Ешь. Конфета называется “Мишка в Рейкьявике с соей”. Что ты морду воротишь, гадина? Я тебе от всей души, от доброты и широты душевной, а ты? Чего морду воротишь, гадина? Дай, Джим, на счастье лапу мне! Ну, дай, а? Мы с тобой заживем теперь! Как два Аякса! Кастор и Полукс! Орест и Пилад! Понимаешь? (Пауза.) Ай, ничего ты не понимаешь, манда пикей, книжек не читаешь, ни разу не образованная! А я читаю! А я образованный! Абгемахт - будешь моим телохранителем! В обиду меня никому не дашь, поняла? Всех моих врагов - ням-ням и все! У меня много врагов, меня все обижают, все! Видишь, раздевать не пришли! У меня три вызова сегодня, три спектакля, я с ног валюсь уже! А они не пришли! (Пауза.) А я им не буду тогда костюм вешать на вешалку. Да! Пусть вот так вот и лежит! Во всех шестнадцати театрах, в которых работал, вешал костюм на вешалку после спектакля, уважал их сучий труд, а теперь - тут! - не буду! Не буду! Ну, Личарда? Пошли, что ли? Я вымою тебя, вычищу, выглажу... Ну, Личарда моя? А?

ПАУЗА

Э, э, э, э... Ты чего так на меня смотришь... (Тихо.) Ты чего это на меня так... ты чего это... Не надо так смотреть на меня... Не надо на меня так смотреть... На меня смотреть так не надо... Не надо, сказал?! Эй, я тебе сказал?! Ну?! Не смотри!!! Ну? А!!!

Встал с коленей, попятился к гримстолику. Смотрит в зеркало на свое лицо. Снимает грим. Вытер лицо полотенцем. Посмотрел в сторону дивана.
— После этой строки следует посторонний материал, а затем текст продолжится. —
-- ==== Sys2Proof/Proofs/LiveLink.lean ====
section
/-!
PROOFS. RLC's queues, occasions and flags, GDS and its drain: what each operation keeps of `LinkOk` and `DeliveryOk`
(R155 to R159, R165, R166, R171, R173), and so of `Live`.
-/

namespace Sys2Proof.Machine

variable {s : State}

/-! ### A full queue makes room (R165, R166) -/

section
variable {α : Type} {p : α → Bool} {q : List α}

/-- What a queue of eight keeps of its messages for a new one: of a full one the oldest that may go is dropped. -/
def keptOf (p : α → Bool) (q : List α) : List α := if q.length < Config.queueCapacity then q else q.eraseP p

theorem State.queueControl_eq (s : State) (m : ControlMsg) :
    s.queueControl m = s.setRlc { s.rlc with control := keptOf (fun x => !x.isReport) s.rlc.control ++ [m] } := rfl

theorem State.queueDrain_eq (s : State) (m : DrainMsg) :
    s.queueDrain m = s.setRlc { s.rlc with drainQueue := keptOf DrainMsg.isEnd s.rlc.drainQueue ++ [m] } := rfl

/-- A full queue splits at its oldest message that may go: at most one of its messages may not. -/
theorem exists_split_of_full (hfull : q.length = 8) (hone : (q.countP fun x => !p x) ≤ 1) :
    ∃ kept x later, q = kept ++ x :: later ∧ (∀ y ∈ kept, p y = false) ∧ p x = true ∧ keptOf p q = kept ++ later := by
  have hlen := q.length_eq_countP_add_countP (p := p)
  have hpos : 0 < q.countP p := by
    have hsame : (q.countP fun a => decide ¬p a = true) = q.countP fun x => !p x := by simp
    omega
  obtain ⟨x, hx, hpx⟩ := List.countP_pos_iff.1 hpos
  obtain ⟨a, kept, later, hkept, ha, hq, herase⟩ := List.exists_of_eraseP hx hpx
  refine ⟨kept, a, later, hq, fun y hy => by simpa using hkept y hy, ha, ?_⟩
  rw [keptOf, if_neg (by show ¬q.length < 8; omega), herase]

theorem keptOf_sublist : (keptOf p q).Sublist q := by
  unfold keptOf
  split
  · exact List.Sublist.refl _
  · exact List.eraseP_sublist

/-- There is room for the new message. -/
theorem length_keptOf_lt (hq : q.length ≤ 8) (hone : (q.countP fun x => !p x) ≤ 1) : (keptOf p q).length < 8 := by
  obtain hlt | hfull := Nat.lt_or_eq_of_le hq
  · exact lt_of_le_of_lt keptOf_sublist.length_le hlt
  · obtain ⟨kept, x, later, hq', -, -, hk⟩ := exists_split_of_full hfull hone
    have := congrArg List.length hq'
    rw [hk]
    simp only [List.length_append, List.length_cons] at this ⊢
    omega

/-- A message that may not go stays. -/
theorem mem_keptOf_of_neg {x : α} (hx : p x = false) : x ∈ keptOf p q ↔ x ∈ q := by
  unfold keptOf
  split
  · rfl
  · exact List.mem_eraseP_of_neg (by simp [hx])

/-- As many messages that may not go stay as there were. -/
theorem countP_keptOf : ((keptOf p q).countP fun x => !p x) = q.countP fun x => !p x := by
  unfold keptOf
  split
  · rfl
  · clear * -
    induction q with
    | nil => rfl
    | cons x q ih =>
      rw [List.eraseP_cons]
      cases hx : p x <;> simp_all
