theorem enterHalt {reason : HaltReason} (h : Still s) (hheld : s.pins.resetHeld = false) (hreason : reason ≠ .none) :
    Still (s.enterHalt reason) := by
  have hlink := h.link.leaveLoad h.notStopped h.notLost
    (t := s.setStc { s.stc with runState := .halt, haltReason := reason, readSince := none }) rfl rfl .halt
  obtain ⟨hnone, hblocks⟩ := h.start.unloaded h.stopped
  unfold State.enterHalt
  rw [State.recordOccasion_frame] at hlink ⊢
  exact {
    start :=
      { loaded := fun hr => by cases hr
        unloaded := fun _ => ⟨hnone, hblocks⟩
        reading := fun hr => absurd rfl hr
        loading := fun hl => by cases hl
        held := fun hh => by
          have hh : s.pins.resetHeld = true := hh
          simp [hheld] at hh
        halted := by simpa using hreason
        warmCount := h.start.warmCount }
    stopped := rfl
    link := hlink
    supervision := h.supervision }

/-- The part as LISTEN begins, before the occasion is recorded. -/
def begun (s : State) (c : Settings) : State :=
  (s.setStc { s.stc with runState := .listen, loaded := some c, readSince := none }).startBlocks c

theorem begun_lnc (h : Still s) (c : Settings) : (begun s c).lnc = { Lnc.reset with
    generator := seedOf c.address, carrierSince := if s.pins.carrier then some s.now else none } := by
  obtain ⟨-, -, -, -, -, -, hlnc⟩ := h.blocks
  rw [← hlnc]
  rfl

theorem begun_successor (h : Still s) (c : Settings) : (begun s c).cve.successor = none := by
  obtain ⟨hcve, -⟩ := h.blocks
  simp [begun, State.startBlocks, hcve, Cve.reset]

/-- The buffers of the arrangement are EMPTY (R143). -/
theorem buffersOk_begun (h : Still s) (c : Settings) : BuffersOk c (begun s c).bas := by
  obtain ⟨-, -, -, -, hbas, -⟩ := h.blocks
  have hreset : (begun s c).bas = { Bas.reset with buffers := List.replicate (bufferCount c.bundleMode) .reset } := by
    rw [← hbas]
    rfl
  constructor <;> simp [hreset, Bas.reset, Buffer.reset, Buffer.ok, List.countP_replicate]

theorem seedOf_ne_zero {a : Byte} (h : 1 ≤ a.toNat) : seedOf a ≠ 0 := by
  intro h0
  have := congrArg BitVec.toNat h0
  simp [seedOf] at this
  omega

/-- No frame has been given; the generator holds the own address (R63). -/
theorem classesOk_begun {c : Settings} (h : Still s) (hc : SettingsOk c) :
    ClassesOk c (begun s c).lnc (begun s c).cve.successor := by
  rw [begun_lnc h, begun_successor h]
  have hframes (k : TxClass) : Lnc.frames { Lnc.reset with
      generator := seedOf c.address, carrierSince := if s.pins.carrier then some s.now else none } k = [] := by
    cases k <;> rfl
  exact {
    frames := fun k f hf => by simp [hframes] at hf
    room := fun k _ => by simp [hframes]
    slot := fun _ => hframes _
    onLine := fun k f hf => by cases hf
    successor := fun f hf => by cases hf
    generator := seedOf_ne_zero hc.address.1 }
Ишь, как смотрит... Как человек смотрит... Будто что-то сказать хочет... Будто я ей рубль должен... (Пауза.) Рожа у меня, однако... Синяя. Баклажан. Маринованный. Нда-а. Жизнь прекрасна. Местами даже удивительна. Вот... Не рожа, а жопа. Вот с такой вот рожей попрыгал перед народом... Потешил пионеров... Будь готов, всегда готов. Вечером сказку директор в афишу ставит: это уж совсем последний промысел, в кассе-то театральной пусто. Знаешь эту присказку - последний промысел: отдавать пса в женихи. Это про нашего директора... Нда. (Молчит.) Хорошая у меня профессия. Очень. Разве б я смог у станка? Нет, ты что! Лучше мне и не надо, чем в театре. Лег бы вот сейчас на подмостки, посмотрел бы вот так вот на колосники и умер бы. (Пауза.) А хорошо придумал. Лечь и умереть, и видеть сны... Какие сны приснятся нам в том мире, а?! (Пауза.) Как красиво сказал я! Цумба-цумба-ца-ца-ца!!!!

Тоненько, фальшивя, запел:

“Ах, какой я элегантный! Какой пи-пи, какой ка-ка, какой пикантный! ... ” (Кашляет, прочищает горло.) Кхым, кхым! Мне прочили место драматического тенора... Ну да ладно. Идти надо, а то вахтеры придут сейчас, погонят нас... Тебя-то, милая, еле-еле провел, не хотели пускать, гады... Не любят животных! Изззверги! (Смеётся.) Ах, да! Чего же это я: Жомини да Жомини, а об водке ни полслова! Надо принять, принять грамулечку! Водочка - это вещь... Нда... Одеться надо, хватит в трусах, что же это я... Цумба-цумба-ца-ца-ца! Какой пи-пи, какой ка-ка, какой пикантный!

Налил, выпил.

Долго смотрит в зеркало.

Встал, выключил верхний свет. Горят лампы на гримстолике с тремя зеркалами. Владимир отражается в зеркалах многократно. Он долго и внимательно смотрит на себя.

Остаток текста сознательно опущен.